Dataset records ::
/-! ### skip -/

@[simp] theorem State.skip_mem : (s.skip).mem = s.mem := rfl
@[simp] theorem State.skip_v : (s.skip).v = s.v := rfl
@[simp] theorem State.skip_i : (s.skip).i = s.i := rfl
@[simp] theorem State.skip_pc : (s.skip).pc = s.pc + 2#16 := rfl
@[simp] theorem State.skip_stack : (s.skip).stack = s.stack := rfl
@[simp] theorem State.skip_dt : (s.skip).dt = s.dt := rfl
@[simp] theorem State.skip_st : (s.skip).st = s.st := rfl
@[simp] theorem State.skip_keys : (s.skip).keys = s.keys := rfl
@[simp] theorem State.skip_pix : (s.skip).pix = s.pix := rfl
@[simp] theorem State.skip_dirty : (s.skip).dirty = s.dirty := rfl
@[simp] theorem State.skip_loadOpen : (s.skip).loadOpen = s.loadOpen := rfl
@[simp] theorem State.skip_cfg : (s.skip).cfg = s.cfg := rfl
@[simp] theorem State.skip_reg (r : Reg) : (s.skip).reg r = s.reg r := rfl
@[simp] theorem State.skip_readByte (a : Nat) : (s.skip).readByte a = s.readByte a := rfl
@[simp] theorem State.skip_key (k : Reg) : (s.skip).key k = s.key k := rfl
@[simp] theorem State.skip_pixel (r : Fin 32) (c : Fin 64) : (s.skip).pixel r c = s.pixel r c := rfl

/-! ### jump -/

@[simp] theorem State.jump_mem (target : Word) : (s.jump target).mem = s.mem := rfl
@[simp] theorem State.jump_v (target : Word) : (s.jump target).v = s.v := rfl
@[simp] theorem State.jump_i (target : Word) : (s.jump target).i = s.i := rfl
@[simp] theorem State.jump_pc (target : Word) : (s.jump target).pc = target := rfl
@[simp] theorem State.jump_stack (target : Word) : (s.jump target).stack = s.stack := rfl
@[simp] theorem State.jump_dt (target : Word) : (s.jump target).dt = s.dt := rfl
@[simp] theorem State.jump_st (target : Word) : (s.jump target).st = s.st := rfl
@[simp] theorem State.jump_keys (target : Word) : (s.jump target).keys = s.keys := rfl
@[simp] theorem State.jump_pix (target : Word) : (s.jump target).pix = s.pix := rfl
@[simp] theorem State.jump_dirty (target : Word) : (s.jump target).dirty = s.dirty := rfl
@[simp] theorem State.jump_loadOpen (target : Word) : (s.jump target).loadOpen = s.loadOpen := rfl
@[simp] theorem State.jump_cfg (target : Word) : (s.jump target).cfg = s.cfg := rfl
@[simp] theorem State.jump_reg (target : Word) (r : Reg) : (s.jump target).reg r = s.reg r := rfl
@[simp] theorem State.jump_readByte (target : Word) (a : Nat) : (s.jump target).readByte a = s.readByte a := rfl
@[simp] theorem State.jump_key (target : Word) (k : Reg) : (s.jump target).key k = s.key k := rfl
@[simp] theorem State.jump_pixel (target : Word) (r : Fin 32) (c : Fin 64) : (s.jump target).pixel r c = s.pixel r c := rfl

/-! ### rewind -/

@[simp] theorem State.rewind_mem : (s.rewind).mem = s.mem := rfl
@[simp] theorem State.rewind_v : (s.rewind).v = s.v := rfl
@[simp] theorem State.rewind_i : (s.rewind).i = s.i := rfl
@[simp] theorem State.rewind_pc : (s.rewind).pc = s.pc - 2#16 := rfl
@[simp] theorem State.rewind_stack : (s.rewind).stack = s.stack := rfl
@[simp] theorem State.rewind_dt : (s.rewind).dt = s.dt := rfl
@[simp] theorem State.rewind_st : (s.rewind).st = s.st := rfl
@[simp] theorem State.rewind_keys : (s.rewind).keys = s.keys := rfl
@[simp] theorem State.rewind_pix : (s.rewind).pix = s.pix := rfl
@[simp] theorem State.rewind_dirty : (s.rewind).dirty = s.dirty := rfl
@[simp] theorem State.rewind_loadOpen : (s.rewind).loadOpen = s.loadOpen := rfl
@[simp] theorem State.rewind_cfg : (s.rewind).cfg = s.cfg := rfl
@[simp] theorem State.rewind_reg (r : Reg) : (s.rewind).reg r = s.reg r := rfl
@[simp] theorem State.rewind_readByte (a : Nat) : (s.rewind).readByte a = s.readByte a := rfl
@[simp] theorem State.rewind_key (k : Reg) : (s.rewind).key k = s.key k := rfl
@[simp] theorem State.rewind_pixel (r : Fin 32) (c : Fin 64) : (s.rewind).pixel r c = s.pixel r c := rfl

The problem ::
In the data above, find the line with "target).reg r = s.reg r := rfl" and the line with "target).readByte a = s.readByte a := rfl". Retype both, plus every line between them, exactly.

Answer ::
@[simp] theorem State.jump_reg (target : Word) (r : Reg) : (s.jump target).reg r = s.reg r := rfl
@[simp] theorem State.jump_readByte (target : Word) (a : Nat) : (s.jump target).readByte a = s.readByte a := rfl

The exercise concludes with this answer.